Changing the individual csvs into parquet and then crawling them one after another helped me in incorporating the changing schema.
Part One :
I tried glue crawler to run on dummy csv loaded in s3 it created a table but when I try view table in athena and query it it shows Zero Records returned.
But the demo data of ELB in Athena works fine.
Part Two (Scenario:)
Suppose I Have a excel file and data dictionary of how and what format data is stored in that file , I want that data to be dumped in AWS Redshift What would be best way to achieve this ?
I experienced the same issue. You need to give the folder path instead of the real file name to the crawler and run it. I tried with feeding folder name to the crawler and it worked. Hope this helps. Let me know. Thanks,
I experienced the same issue. try creating separate folder for single table in s3 buckets than rerun the glue crawler.you will get a new table in glue data catalog which has the same name as s3 bucket folder name .
Delete Crawler ones again create Crawler(only one csv file should be not more available in s3 and run the crawler)
important note
one CSV file run it we can view the records in Athena.
I was indeed providing the S3 folder path instead of the filename and still couldn't get Athena to return any records ("Zero records returned", "Data scanned: 0KB").
Turns out the problem was that the input files (my rotated log files automatically uploaded to S3 from Elastic Beanstalk) start with underscore (_), e.g. _var_log_nginx_rotated_access.log1534237261.gz! Apparently that's not allowed.
The structure of the s3 bucket / folder is very important :
s3://<bucketname>/<data-folder>/
/<type-1-[CSVs|Parquets etc]>/<files.[csv or parquet]>
/<type-2-[CSVs|Parquets etc]>/<files.[csv or parquet]>
...
/<type-N-[CSVs|Parquets etc]>/<files.[csv or parquet]>
and specify in the "include path" of the Glue Crawler:
s3://<bucketname e.g my-s3-bucket-ewhbfhvf>/<data-folder e.g data>
Solution: Select path of folder even if within folder you have many files. This will generate one table and data will be displayed.
So in many such cases using EXCLUDE PATTERN in Glue Crawler helps me.
This is sure that instead of directly pointing the crawler to the file, we should point it to the directory and even by doing so when we do not get any records, Exclude Pattern comes to rescue.
You will have to devise some pattern by which only the file which u want gets crawled and rest are excluded. (suggesting to do this instead of creating different directories for each file and most of the times in production bucket, doing such changes is not feasible )
I was having data in S3 bucket ! There were multiple directories and inside each directory there were snappy parquet file and json file.
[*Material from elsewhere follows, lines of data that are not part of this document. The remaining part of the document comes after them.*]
/-- V2.1. -/
theorem test_count : result (exec .count (attached aaabBytes)) (fun t => (t.freqAt 0x61, t.freqAt 0x62, t.freqAt 256,
    t.total, t.inPos)) = some (3, 1, 1, 4, 32) := by decide +kernel
/-- V2.1, W_CNT = 3. -/
theorem test_count_full : result (exec .count (narrow 6)) (·.total) = some 6 ∧
    result (exec .count (narrow 7)) (fun t => (t.status, t.errInfo, t.errData)) = some (0x502, 0x101, 0) := by
  decide +kernel
/-- V2.2. -/
theorem test_rewind : result (exec .rewind { aaab with inPos := 32 }) (·.inPos) = some 0 := by decide +kernel
/-- V1.1. -/
theorem test_build : result (exec .build { aaab with
    treeValid := false, codesValid := false, nodes := Vector.replicate 513 Node.unwritten }) (fun t => (firstNodes t, t.ncount, t.root)) =
    some (firstNodes aaab, 5, 4) := by
  decide +kernel
/-- V2.3. -/
theorem test_build_unmet : result (exec .build State.reset) (fun t => (t.status, t.errInfo, t.errData)) =
    some (0x702, 0x301, 3) := by decide +kernel
/-- V2.4. -/
theorem test_gencodes : result (exec .gencodes { aaab with
    codesValid := false, codes := Vector.replicate 257 Code.absent }) (fun t => (t.codeAt 0x61, t.codeAt 0x62,
    t.codeAt 256, t.codeAt 0)) = some (aaab.codeAt 0x61, aaab.codeAt 0x62, aaab.codeAt 256, Code.absent) := by decide +kernel
/-- V2.4. -/
theorem test_gencodes_read : result (exec .gencodes (headerRead [])) State.errInfo = some 0x403 := by decide +kernel
/-- V2.5. -/
theorem test_wrmagic : result (exec .wrmagic State.reset) (fun t => wholeBytes t.outBits) =
    some [0xFA, 0xCE, 0x82, 0x01] := by decide +kernel
/-- V2.5. -/
theorem test_wrtree : result (exec .wrtree aaab) (·.outBits) = some aaabHeader := by decide +kernel
/-- V2.6. -/
theorem test_rdmagic : result (exec .rdmagic (attached [0xFA, 0xCE, 0x82, 0x00])) (fun t => (t.status, t.errInfo,
    t.errData, t.inPos)) = some (0x102, 0x902, 0xFACE8200, 32) := by decide +kernel
/-- V2.7. -/
theorem test_rdtree : result (exec .rdtree (attachedBits aaabHeader)) (fun t => (firstNodes t, t.ncount, t.root,
    t.inPos)) = some (firstNodes (headerRead []), 5, 4, 32) := by decide +kernel
/-- V2.7: the 514th marker. -/
theorem test_rdtree_marks : result (step (inHeader 513 (bits [0]))) (fun t => (t.errInfo, t.errData, t.inPos)) =
    some (0x0A04, 514, 1) := by decide +kernel
/-- V2.8. -/
theorem test_encode : result (exec .encode aaab) (·.outBits) = some (bits [1,1,1,0,0,0,1]) := by decide +kernel
/-- V2.8. -/
theorem test_encode_missing : result (exec .encode { aaab with inBits := bitsOf [0x61, 0x61, 0x61, 0x63] })
    (fun t => (t.outBits, t.errInfo, t.errData)) = some (bits [1,1,1], 0x701, 0x63) := by decide +kernel
/-- V2.8: OUT of 71 bits. -/
theorem test_close : result (exec .close { State.reset with outBits := List.replicate 71 true }) (fun t =>
    (t.outBits.length, t.outBits.getLast?)) = some (72, some false) := by decide +kernel
/-- V2.9. -/
theorem test_decode : result (exec .decode (headerRead (bits [1,1,1,0,0,0,1,0]))) (fun t => (wholeBytes t.outBits,
    t.inPos)) = some (aaabBytes, 7) := by decide +kernel
/-- V2.9: a root leaf 0x41. -/
theorem test_decode_rootLeaf : result (exec .decode (rootLeaf 0x41 (bits [0,0,0]))) (fun t => (wholeBytes t.outBits,
    t.errInfo)) = some ([0x41, 0x41, 0x41], 0xB01) := by decide +kernel
/-- V1.1. -/
theorem test_compress : result (exec .compress (attached aaabBytes)) (fun t => (wholeBytes t.outBits, t.status)) =
    some ([0xFA, 0xCE, 0x82, 0x01, 0x26, 0x2C, 0x02, 0x61, 0xE2], 0x2C) := by decide +kernel
/-- P3. -/
theorem test_compress_empty : result (exec .compress State.reset) (fun t => wholeBytes t.outBits) =
    some [0xFA, 0xCE, 0x82, 0x01, 0xC0, 0x00] := by decide +kernel
/-- P2. -/
theorem test_decompress : result (exec .decompress (attached [0xFA, 0xCE, 0x82, 0x01, 0x26, 0x2C, 0x02, 0x61, 0xE2]))
    (fun t => (wholeBytes t.outBits, t.status, t.inPos)) = some (aaabBytes, 0x18, 71) := by decide +kernel
/-- V1.6: a wrong magic number, a header cut short, a payload cut short. -/
theorem test_decompress_errors : result (exec .decompress (attached [0xFA, 0xCE, 0x82, 0x00, 0x26, 0x2C, 0x02, 0x61,
    0xE2])) (fun t => (t.status, t.errInfo, t.errData, t.outBits)) = some (0x102, 0x902, 0xFACE8200, []) ∧
    result (exec .decompress (attached [0xFA, 0xCE, 0x82, 0x01, 0x26, 0x2C])) (fun t => (t.status, t.errInfo, t.outBits)) =
      some (0x202, 0xA02, []) ∧
    result (exec .decompress (attached [0xFA, 0xCE, 0x82, 0x01, 0x26, 0x2C, 0x02, 0x61])) (fun t => (t.status,
      t.errInfo, t.outBits)) = some (0x302, 0xB01, []) := by
  decide +kernel
/-- V2.10. -/
theorem test_clear : result (exec .clear errored) State.status = some 0 ∧
    result (exec .clear aaab) State.status = some 0 := by decide +kernel
/-- V2.10. -/
theorem test_reserved : result (exec (.reserved 0x101) State.reset) (fun t => (t.errInfo, t.errData)) =
    some (0x102, 0x101) ∧ result (exec (.reserved 0x10F) errored) (fun t => (t.status, t.errInfo, t.errData)) =
    some (0x602, 0xE01, 0xE) := by decide +kernel
/-- 42_header_codec.md R148. -/
theorem test_hdrInternal : result (exec .hdrInternal (inHeader 1 [])) (·.rdStack) = some [.waitLeft] := by
  decide +kernel
/-- V2.7: a field of 300. -/
theorem test_hdrLeaf : result (exec (.hdrLeaf 300) (inHeader 1 [])) (fun t => (t.errInfo, t.errData)) =
    some (0xA03, 0x12C) := by decide +kernel
/-- V2.7: one leaf 0x41. -/
theorem test_hdrLeaf_root : result (exec (.hdrLeaf 0x41) (inHeader 1 [])) (fun t => (t.nodes[0]?, t.ncount, t.root,
    t.status)) = some (some (leafNode 0x41 0), 1, 0, 0x18) := by decide +kernel
/-- V2.6. -/
theorem test_magicField : result (exec (.magicField 0xFACE8201) (inMagic [])) State.status = some 0 ∧
    result (exec (.magicField 0xFACE8200) (inMagic [])) State.errInfo = some 0x902 := by decide +kernel
/-- The readout of V2.4. -/
theorem test_windows : aaab.register 0x1184 = some 1 ∧ aaab.register 0x2C20 = some 0x80000000 ∧
    aaab.register 0x1188 = some 2 ∧ aaab.register 0x2C40 = some 0 ∧ aaab.register 0x1400 = some 2 ∧
    aaab.register 0x4000 = some 0x40000000 := by decide +kernel
/-- The readout of P1. -/
theorem test_nodeWindow : aaab.register 0x8020 = some 3 ∧ aaab.register 0x8018 = some 0x00020001 ∧
    aaab.register 0x8000 = some 0x80000061 ∧ aaab.register 0x0584 = some 3 := by decide +kernel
The json file was causing the issue.
So i ran the crawler on the master directory that was containing many directories and in the EXCLUDE PATTERN i gave - * / *.json
And this time, it did no create any table for the json file and i was able to see the records of the table using Athena.
for reference - https://docs.aws.amazon.com/glue/latest/dg/define-crawler.html
Pointing glue crawler to the S3 folder and not the acutal file did the trick.
Here's what worked for me: I needed to move all of my CSVs into their own folders, just pointing Glue Crawler to the parent folder ('csv/' for me) was not enough.
csv/allergies.csv -> fails
csv/allergies/allergies.csv -> succeeds
Then, I just pointed AWS Glue Crawler to csv/ and everything was parsed out well.